乐湛心里斗争好一会,遂放弃,绕过二人走出去,“算了。”
就算不是近亲,他和一个男人保持不清不楚的床榻关系,似乎也不是什么上得了台面的事。
走出帐子,又叫强光刺得好一会睁不开眼,好在这玉琉挡在眼前,能稍微遮一下光。
更强烈的明暗光影投射在脸上,顶着烈日高照,乐湛瞧见了对面草场边上与值守羽林卫交代协防事宜的人。
乐湛眯了眯眼,仍是看不太清,两手拨开挡眼的玉琉,“又是他。”
方才被李修宜强行打断的坏心思再次浮上来。
“去给我拿一支箭。”乐湛握在弓上的手指松开,又一个接一个收紧。
宫人对视一眼,扑通跪下,“这不能啊娘娘!陛下叫臣等盯着不让您闯祸。”
乐湛气道:“又没叫你们拿弓!只是拿一支箭而已,我手里这把弓早老化了,弦一碰就断,能闯什么祸我问你们!”
“没陛下的应允,臣等不敢擅作主张。”
“就算出了什么事,皇帝一眼就知道是我逼迫的你们,处置也是处置的我,操那么多闲心做什么,叫你们去就去,待会人走了我拿什么寻乐子?”
宫人再不敢违背,快步去取来一只白羽箭,乐湛拿来一看,是支钝头箭,专门供人射些兔子幼兽玩。
乐湛没多挑剔,搭箭挽弓。
萧蒙历经大小战役,在兵荒马乱中对危险的嗅觉异常灵敏,几乎是箭矢对准他的下一秒,他就已经偏头看见了危险的来源。
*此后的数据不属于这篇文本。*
/-- R271, R272, R275, R364: COLL by a member takes a serial, writes it to G[d] and completes; its contribution, with its rank, its K.CNT and the source bytes,
is at the unit. A first contribution opens the instance and its time limit. A second one of the same rank fails with COLL_MISMATCH, and so does, at every member that has contributed, an instance that one differs from. Here where nothing delays the contribution (log 9) and its unit accepts the serial. -/
def Obligations.CollectiveWord : Prop :=
  ∀ (s : State) (t : Thread) (c : Ctl) (d a : Reg) (g : Group) (r : Nat), Issues s t → t.engs.length < 64 → t.sendWait 1 0 = none →
    t.Runs c { reads := (List.range 5).map (fun j => a + BitVec.ofNat 6 j), writes := [d] } → s.moduleNo < 2 ^ 20 → isService s.k = false →
    let desc := t.rd a
    let src := t.rd (a + 1#6)
    let dst := t.rd (a + 2#6)
    let count := (t.rd (a + 3#6)).toNat
    let ref := t.rd (a + 4#6)
    let size := collSize desc
    (5 ≤ collOp desc → Traps s t (.coll c d a) .collArg desc)
    ∧ (collOp desc < 5 → s.groups.find (collGroup desc) = none → ∃ v, Traps s t (.coll c d a) .collArg v)
    ∧ (s.groups.find (collGroup desc) = some g → g.rank s.moduleNo s.k = some r → g.guest = t.guest → (∀ m ∈ g.members, m.1 = s.moduleNo) → collFmtOk (collOp desc) (collFmt desc) = true →
        collOp desc < 5 → bits desc 40 8 = 0 → bits desc 12 16 = 0 → (if collOp desc = 0 then 1 ≤ collRnd desc ∧ collRnd desc ≤ 5 else collRnd desc = 0) →
        1 ≤ count → count ≤ 4096 → OwnBytes s t src (count * size) → isLocal dst = true →
        bits dst 0 17 + (if collOp desc = 3 then g.members.length else 1) * count * size ≤ 0x18000 → refBad ref = false → s.NoDelay → Accepts s t (.collDie (dieOf s.k)) → 1 < g.members.length →
        let sent := fun (u : State) => exec (.coll c d a) s = .next u ∧ u.mem = s.mem ∧ u.full = s.full ∧ ∃ x, u.thread s.k s.sl = some x
          ∧ x.rd d = (if d = 0#6 then 0 else t.serial.setWidth 64) ∧ (∀ q, q ≠ d → x.rd q = t.rd q) ∧ x.serial = t.serial + 1 ∧ x.pc = t.pc + 4
          ∧ x.engs = t.engs ++ [⟨.coll, t.serial, 0, ref, t.ctag, t.pc⟩]
        let refused := fun (u : State) (serial : BitVec 32) (cref ds : Word) =>
          ∃ (y : Arrival) (n : Nat), (n, Instr.completionArrival y) ∈ u.agenda ∧ y.serial = serial ∧ y.ref = cref ∧ y.fail = some (.collMismatch, ds)
        (s.findInst (collGroup desc) (collInst desc) = none → ∃ (u : State) (k : Contribution), sent u
          ∧ u.findInst (collGroup desc) (collInst desc) = some ⟨collGroup desc, collInst desc, s.cycle, [k]⟩
          ∧ (s.cycle + g.limit * 1500, Instr.collInstanceTimeout (collGroup desc) (collInst desc)) ∈ u.agenda
          ∧ k.rank = r ∧ k.alike = true ∧ k.env.cnt = t.cnt ∧ k.env.serial = t.serial ∧ k.desc = desc ∧ k.count = count ∧ k.dest = dst ∧ k.ref = ref
          ∧ k.bytes = readBytes s.mem (ownKey s src) (count * size))
        ∧ (∀ old, s.findInst (collGroup desc) (collInst desc) = some old →
            ((∃ y ∈ old.got, y.rank = r) → ∃ u, sent u ∧ u.insts = s.insts ∧ refused u t.serial ref desc)
            ∧ ((∀ y ∈ old.got, y.rank ≠ r) → old.mismatch g.members.length = false → (∃ y ∈ old.got, bits y.desc 28 12 ≠ bits desc 28 12 ∨ y.count ≠ count) →
                ∃ u, sent u ∧ refused u t.serial ref desc ∧ ∀ y ∈ old.got, y.env.module = s.moduleNo → refused u y.env.serial y.ref y.desc)))

/-- R272, R193, R95, R364: contributions are combined in rank order, whatever order they arrive in: SUM by AddRO from zero, each element times K.CNT, rounded once; ALLGATHER by rank;
MAX and MIN of floats by maximumNumber and minimumNumber, of integers the extreme; AUCTION the element that none beats. A contribution that completes an instance of one member delivers, in the step in which it is made (log 59), the result, sets its granules full and makes the arrival; the limit fails an instance. -/
def Obligations.CollectiveResults : Prop :=
  (∀ (l l' : List Contribution), l.Perm l' → (l.map Contribution.rank).Nodup →
    l.foldl (fun a c => insertRank c a) [] = l'.foldl (fun a c => insertRank c a) [])
  ∧ (∀ (d : Word) (count : Nat) (l : List Contribution), collOp d = 3 → (collResult d count l).1 = l.flatMap Contribution.bytes)
  ∧ (∀ (d : Word) (count : Nat) (l : List Contribution), collOp d = 0 →
      let el := fun (i : Nat) =>
        let a := l.foldl (fun (a : Aw) c => a.add (awTerm (decodeElem (collFmt d) false (field c.bytes (i * collSize d) (collSize d))) c.env.cnt)) ⟨0, 0, 0⟩
        encodeElem (collFmt d) ⟨collRnd d, false, false, false⟩ (a.value (collRnd d)).1
      (collResult d count l).1 = (List.range count).flatMap (fun i => leBytes (collSize d) (el i).1))
  ∧ (∀ (d : Word) (count : Nat) (l : List Contribution), l ≠ [] →
      let el := fun (c : Contribution) (i : Nat) => field c.bytes (i * collSize d) (collSize d)
      let gives := fun (e : Nat → Nat) => (collResult d count l).1 = (List.range count).flatMap (fun i => leBytes (collSize d) (e i))
      (∀ sg w, collOp d = 1 ∨ collOp d = 2 → ffmt (collFmt d) = none → ifmt (collFmt d) = some (sg, w) → ∃ e, gives e ∧ ∀ i < count, (∃ c ∈ l, e i = el c i)
        ∧ ∀ c ∈ l, if collOp d = 1 then intOf sg w (el c i) ≤ intOf sg w (e i) else intOf sg w (e i) ≤ intOf sg w (el c i))
      ∧ (∀ f, collOp d = 1 ∨ collOp d = 2 → ffmt (collFmt d) = some f →
          let v := fun (i : Nat) => (l.drop 1).foldl (fun a c => (Val.pick (collOp d == 1) a (f.decode (el c i))).1) (((l.head?).map (fun c => f.decode (el c i))).getD (.nan false))
          gives (fun i => if (v i).isNan then f.nan else f.exact (v i)) ∧ ∀ i, (v i).isNan = l.all (fun c => (f.decode (el c i)).isNan))
      ∧ (collOp d = 4 → ∃ e, gives e ∧ ∀ i < count, (∃ c ∈ l, e i = el c i) ∧ ∀ c ∈ l, auctionBeats (e i) (el c i) = false))
  ∧ (∀ (s s1 : State) (m : Request) (g : Group), Admits s m s1 → m.typ = .collc → m.src.module = s.moduleNo → isService (coreOf m.src) = false → indexOf (coreOf m.src) < 10240 →
      coreOf m.src < 16 * 16384 →
      let d := m.words.headD 0
      let count := ((m.words.drop 3).headD 0).toNat
      let dst := (m.words.drop 2).headD 0
      let key := localKey (coreOf m.src) (bits dst 0 17)
      s.groups.find (collGroup d) = some g → g.members = [(s.moduleNo, coreOf m.src)] → s.findInst (collGroup d) (collInst d) = none → (s.core (coreOf m.src)).waiters = [] →
      let me : Contribution := contributionOf m 0 g.list
      let r := collResult d count [me]
      me.alike = true → r.1 ≠ [] → bits dst 0 17 + r.1.length ≤ 0x18000 →
      ∃ (u : State) (x : Arrival) (n : Nat), exec (.reqCollc m) s = .next u ∧ readBytes u.mem key r.1.length = r.1
        ∧ (∀ i < (key + r.1.length + 15) / 16 - key / 16, u.fe (key / 16 + i) = true)
        ∧ (n, Instr.completionArrival x) ∈ u.agenda ∧ x.ref = (m.words.drop 4).headD 0 ∧ x.fail = none ∧ x.flags = BitVec.ofNat 5 r.2
        ∧ u.findInst (collGroup d) (collInst d) = none ∧ Answered s u m (.ansDone ⟨m, [], 0⟩))
  ∧ (∀ (s : State) (g i : Nat) (x : Inst) (y : Group), s.findInst g i = some x → s.groups.find g = some y → x.first + y.limit * 1500 ≤ s.cycle → x.mismatch y.members.length = false →
      ∃ u : State, exec (.collInstanceTimeout g i) s = .next u ∧ u.findInst g i = none ∧ u.mem = s.mem
        ∧ ∀ c ∈ x.got, c.env.module = s.moduleNo → ∃ (a : Arrival) (n : Nat), (n, Instr.completionArrival a) ∈ u.agenda ∧ a.ref = c.ref ∧ a.serial = c.env.serial
            ∧ a.fail = some (.collTimeout, c.desc))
原本还在与他交流协防的羽林郎也跟着看过去,“那是?”
萧蒙:“陛下的妃嫔。”
羽林郎对那宠冠六宫的永乐宫娘娘早有耳闻,看了一眼淡然的萧蒙,又看向搭箭的那人,“……这是在瞄我们吗?”
萧蒙:“……”
这不是很显而易见的事吗?
即便面前只是个柔弱女子,羽林郎仍是对被箭矢对准有种下意识避让的本能,他往旁边一缩,箭矢没动,原来瞄的是萧蒙吗?
他好心提醒:“都督不躲着点吗?”
“躲也无用。”
他说的不是箭矢,而是搭箭的人。
分明是素无交集的人,第一面就在皇帝的眼皮子底下恨不得将他盯穿个洞,若说男女之情,萧蒙倒没觉得,反倒有仇的可能性更大一点。
放置得久了,弓弦已然失去原有的弹力,为了不破坏母妃的遗物,乐湛只敢轻轻地拉,很明显这样也射不到多远。
看到萧蒙躲也不躲,他向前迈了两步,目光一直停在萧蒙脸上,一个瞥眼,就见着萧蒙身后不远处出现另一张熟悉的脸。
随着目光移动,箭矢对准了皇帝的面门。
“果然是一个人玩得没有趣味,非要找都督相陪吗?”皇帝的声音听不太出喜怒,但由于面上含着没有温度的笑意,不熟悉圣心的很容易将这番态度误会成了宠溺。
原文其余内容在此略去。